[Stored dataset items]
* * *

-- ==== Sys2Proof/Machine/Trap.lean ====
section
/-! DEFINITION. Sys2Proof/Machine/Trap.lean: traps delivered, the handler's instructions, halting, saving and loading contexts, and the agents' HALT and PREQ (R279-R306, R490). -/

namespace Sys2Proof.Machine

/-! ## Delivery (R187, R280, R284) -/

/-- The rest of the clause a group stands in (R286). -/
def restOf (g : Group) : Option Clause :=
  match g.phase with
  | .inClause c => some c
  | .boundary _ _ | .header | .asleep => none

/-- R284: TRAP_DELIVERY: a float-exception trap is taken once the writes of its instruction have landed (R187), and its clause, where it is suspect, has been executed cleanly (R477). -/
def execTrapDelivery (gid : Nat) (s : State) : Out :=
  match getG s gid with
  | none => .next s
  | some g =>
    match g.trapDue with
    | none => .next s
    | some r => if g.suspect then .next s else .next (takeTrap s gid r.cause r.sub r.lanes r.addr r.word r.pc r.resume (restOf g))

/-- A pending trap taken away from those that wait. -/
def dropPend (s : State) (gid : Nat) (p : PendTrap) : State := modG s gid (fun g => { g with pendTraps := g.pendTraps.erase p })

/-- R280: SWITCH_POINT_TRAP: a pending translation-fault or memory-error trap is taken at a clause boundary, or behind a switch marker whose wait is over (DEDUCED, log 26). -/
def execSwitchPointTrap (gid : Nat) (s : State) : Out :=
  match getG s gid with
  | none => .next s
  | some g =>
    match pendDue g, g.cur with
    | some p, some f =>
      if g.halted || g.ended || g.trapDue.isSome || g.slot.isNone then .next s
      else match g.phase with
        | .header =>
          if g.park = .none then .next (takeTrap (dropPend s gid p) gid p.cause p.sub p.lanes p.addr (fetchAt s g f.pc) f.pc f.pc none) else .next s
        | .inClause c =>
          if g.park = .sw && cntZero g then
            .next (takeTrap (dropPend s gid p) gid p.cause p.sub p.lanes p.addr (fetchAt s g c.h) c.h (pcOf c) (some c))
          else .next s
        | .boundary _ _ | .asleep => .next s
    | _, _ => .next s

/-! ## TRAP, TRET, TMASK, TINFO, TSUB (R288-R292) -/

/-- R288: TRAP. -/
def execTrap (f : FormR) (s : State) : Out :=
  onceR s 0x90 f noSpec (fun s x c word eff =>
    let s1 := takeTrap (putGM s x) x.g.id (causeCode .userTrap) f.ext.toNat eff 0 word (pcOf c) (fallThrough c) none
    .next (modG s1 x.g.id (fun g => if f.gd.sw then { g with park := .sw } else g)))

/-- R292: a .skip after a trap at a header: the trap goes to system software with DOUBLE set. -/
def skipDouble (s : State) (g : Group) : State :=
  let r := { g.trec with dbl := true, handled := false }
  let s := modG s g.id (fun g => { g with trec := r })
  match ctxOf s g with
  | none => s
  | some c => modGrid s c.grid (fun gr => { gr with killDue := true, rec1 := gr.rec1.or (some r) })

/-- Where TRET resumes: the offset, and the clause it lies in (R286, R292). -/
def resumePoint (f : Fibre) (r : TrapRec) (skip : Bool) : Nat × Option Clause :=
  match f.rem with
  | some c => if skip && r.resume == r.pc then nextPoint c else (r.resume, some c)
  | none => (r.resume, none)

/-- R292: TRET. -/
def execTret (f : FormR) (s : State) : Out :=
  onceR s 0x91 f noSpec (fun s x c word eff =>
    match x.g.hMode, x.g.trapped with
    | true, some t =>
      let skip := f.ext.getLsbD 0
      if skip && x.g.trec.resume == x.g.trec.pc && t.rem.isNone then .next (skipDouble (putGM s (landAll x)) x.g)
      else
        let x := landAll x
        let p := resumePoint t x.g.trec skip
        let g := returnTrap x.g p.1 p.2
        .next (putGM s { x with g := if f.gd.sw then { g with park := .sw } else { g with park := .none } })
    | _, _ => illegalOutAt s x c word eff)
where
  illegalOutAt (s : State) (x : GM) (c : Clause) (word : W64) (eff : Mask) : Out := trapOut (putGM s x) x.g c word .illegalInstr 0 eff 0

/-- How TMASK reads A and B. -/
def tmaskSpec : LaneSpec := ⟨.val .z32, .val .z32, .no, .no, 0⟩

/-- R289: TMASK. -/
def execTmask (f : FormR) (s : State) : Out :=
  onceR s 0x92 f tmaskSpec (fun s x0 c word eff =>
    let x := touchSrc x0 f tmaskSpec
    let l := (lowLane eff).getD 0
    let a := rdOpd x f.a .z32 l
    let b := rdOpd x f.b .z32 l
    match (gridOf s x.g).map (fun gr => targetOk s gr (a : Int)) with
    | some true =>
      let y := onceDone x c f tmaskSpec eff
      .next (putGM s { y with g := { y.g with hEntry := a, hMask := BitVec.ofNat 32 (b &&& 0x000FFFFE), hShift := f.ext.toNat } })
    | _ => trapOut (putGM s x) x.g c word .capability 0 eff (BitVec.ofNat 64 a))

/-- CAUSEW (R281). -/
def causeWord (r : TrapRec) : Nat := r.cause % 64 + r.sub % 256 * 256 + b2n r.dbl * 65536 + b2n r.handled * 131072

/-- R290: a field of the trap record. -/
def tinfoVal (r : TrapRec) (field : Nat) : Nat :=
  match field with
  | 0 => causeWord r
  | 1 => r.pc
  | 2 => r.word.toNat
  | 3 => r.addr.toNat
  | 4 => r.lanes.toNat
  | 5 => r.resume
  | 6 => r.wbase
  | _ => r.active.toNat

/-- R290: the words of a field. -/
def tinfoWords (g : Group) (field : Nat) : Nat :=
  match field with
  | 0 | 6 => 1
  | 4 | 7 => maskWords g.width
  | _ => 2

/-- R290: TINFO. -/
def execTinfo (f : FormR) (s : State) : Out :=
  let n := f.ext.toNat % 16
  runLaneG s 0x93 f (fun g => (n == 4 || n == 7) && wordsMis g f.d) (fun g => ⟨.no, .no, .no, .val (tinfoWords g n), 4⟩)
    (fun g _ => outV (tinfoVal g.trec n))

/-- The registers that an instruction's destination spans; 0 where its format has none (R291). The fields are the word's own (DEDUCED, log 32). -/
def dstSpan (g : Group) (w : Nat) : Nat :=
  let wide := (tyOf (fld w 15 4)).elim 1 (fun t => if tyWide t then 2 else 1)
  let ext := fld w 0 8
  let mem := max 1 (2 ^ fld w 19 3 / 4)
  match opField w with
  | 0x00 | 0x61 | 0x66 | 0x67 | 0x6C | 0x6D | 0x6E | 0x70 | 0x71 | 0x72 | 0x76 | 0x80 | 0x81 | 0x82 | 0x83 | 0x84 | 0x85 | 0x86 | 0x87 => 0
  | 0x88 | 0x89 | 0x8A | 0x8B | 0x8D | 0x90 | 0x91 | 0x92 | 0x94 | 0x97 | 0xA0 | 0xA4 | 0xA6 | 0xA8 | 0xA9 | 0xAA | 0xBC | 0xBE | 0xD9 => 0
  | 0x02 => (tyOf (fld w 39 4)).elim 1 (fun t => if tyWide t then 2 else 1)
  | 0x03 | 0x10 | 0x25 | 0x26 | 0x27 | 0x28 | 0x4D | 0xB8 => 2
  | 0x13 | 0x20 | 0x21 | 0x22 | 0x2E | 0x38 | 0x39 | 0x49 | 0x6F | 0x75 => 1
  | 0x2B => if ext = 3 then maskWords g.width else 1
  | 0x2F => if ext = 2 then maskWords g.width else if ext = 4 then 1 else 1
  | 0x60 | 0x62 | 0x63 | 0x64 | 0x65 | 0xA5 | 0xC8 | 0xC9 | 0xCA | 0xCB => mem
  | 0x74 => if ext % 4 = 0 then 2 else 1
  | 0x8C => specWords g ext
  | 0x93 => tinfoWords g (ext % 16)
  | 0xBD => 64 * (fld w 0 8 % 64 + 1) / g.width
  | 0xCD => if fld w 11 8 = 4 then 2 else 1
  | op => if op < 0x60 then wide else 1

/-- The destination of the trapped instruction and the registers it spans (R291) (DEDUCED, log 32). -/
def trappedDst (g : Group) : Option (Opd × Nat) :=
  let w := g.trec.word.toNat
  if fld w 58 6 = 63 || (formatOf (opField w)).isNone || dstSpan g w = 0 then none
  else match opdOf (fld w 43 8) with
    | some (.v n) => some (.v n, dstSpan g w)
    | some (.s n) => some (.s n, dstSpan g w)
    | some (.k n) => some (.k n, 1)
    | _ => none

/-- How TSUB reads A. -/
def tsubSpec (f : FormR) : LaneSpec := ⟨.val f.ty, .no, .no, .no, 4⟩

/-- R291: TSUB's write for the lanes of one pass: n words at the trapped fibre's window (DEDUCED, log 32). -/
def tsubPass (x : GM) (f : FormR) (d : Opd) (n at' : Nat) (first : Bool) (vs : List (Nat × Nat)) : GM :=
  let i := f.ext.toNat % 8
  match d with
  | .v k => (List.range n).foldl (fun x j => sched x at' (.vreg (x.g.trec.wbase + k.val + i + j) (vs.map (fun v => (v.1, wordOf v.2 j))) false)) x
  | .s k =>
    match vs with
    | [] => x
    | (_, v) :: _ => if first then (List.range n).foldl (fun x j => sched x at' (.sreg (k.val + i + j) (wordOf v j))) x else x
  | .k k => sched x at' (.kreg k.val (vs.map (fun v => (v.1, v.2.testBit 0))))
  | .zero | .one | .half | .two | .negOne | .lane | .ones => x

/-- R291: TSUB; each pass reads A at its own position (R56). -/
def execTsub (f : FormR) (s : State) : Out :=
  onceR s 0x94 f (tsubSpec f) (fun s x0 c word eff =>
    let n := tyN f.ty
    let i := f.ext.toNat % 8
    let x := touchSrc x0 f (tsubSpec f)
    let m := eff &&& x.g.trec.lanes
    let done := fun (x : GM) => Host.Outcome.next (putGM s (onceDone x c f (tsubSpec f) eff))
    if !x.g.hMode then trapOut (putGM s x) x.g c word .illegalInstr 0 eff 0
    else match trappedDst x.g with
      | none => done x
      | some (d, span) =>
        if span < i || (n == 2 && !isMaskOpd d && (regNo d + i) % 2 != 0) then trapOut (putGM s x) x.g c word .illegalInstr 0 eff 0
        else if isVecOpd d && decide (x.g.frame < x.g.trec.wbase + regNo d + i + n) then
          trapOut (putGM s x) x.g c word .frameRange 0 eff (BitVec.ofNat 64 (x.g.trec.wbase + regNo d + i + n - 1))
        else
          let low := lowLane m
          done ((issuedPasses x.g eff).zipIdx.foldl (fun x p =>
            let ls := p.1.filter (fun l => m.getLsbD l)
            tsubPass x f d n (x0.g.pos + p.2 + 4) (ls.head? == low) (ls.map (fun l => (l, rdOpd (atPass x0 f.gd l) f.a f.ty l)))) x))
where
  isMaskOpd (d : Opd) : Bool :=
    match d with
    | .k _ => true
    | .v _ | .s _ | .zero | .one | .half | .two | .negOne | .lane | .ones => false
  isVecOpd (d : Opd) : Bool :=
    match d with
    | .v _ => true
    | .k _ | .s _ | .zero | .one | .half | .two | .negOne | .lane | .ones => false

* * *

BRIEF:
All lines from the one that contains "else if isVecOpd" to the end of the records above are to be copied exactly; leave out the rest.

ANSWER BELOW:
        else if isVecOpd d && decide (x.g.frame < x.g.trec.wbase + regNo d + i + n) then
          trapOut (putGM s x) x.g c word .frameRange 0 eff (BitVec.ofNat 64 (x.g.trec.wbase + regNo d + i + n - 1))
        else
          let low := lowLane m
          done ((issuedPasses x.g eff).zipIdx.foldl (fun x p =>
            let ls := p.1.filter (fun l => m.getLsbD l)
            tsubPass x f d n (x0.g.pos + p.2 + 4) (ls.head? == low) (ls.map (fun l => (l, rdOpd (atPass x0 f.gd l) f.a f.ty l)))) x))
where
  isMaskOpd (d : Opd) : Bool :=
    match d with
    | .k _ => true
    | .v _ | .s _ | .zero | .one | .half | .two | .negOne | .lane | .ones => false
  isVecOpd (d : Opd) : Bool :=
    match d with
    | .v _ => true
    | .k _ | .s _ | .zero | .one | .half | .two | .negOne | .lane | .ones => false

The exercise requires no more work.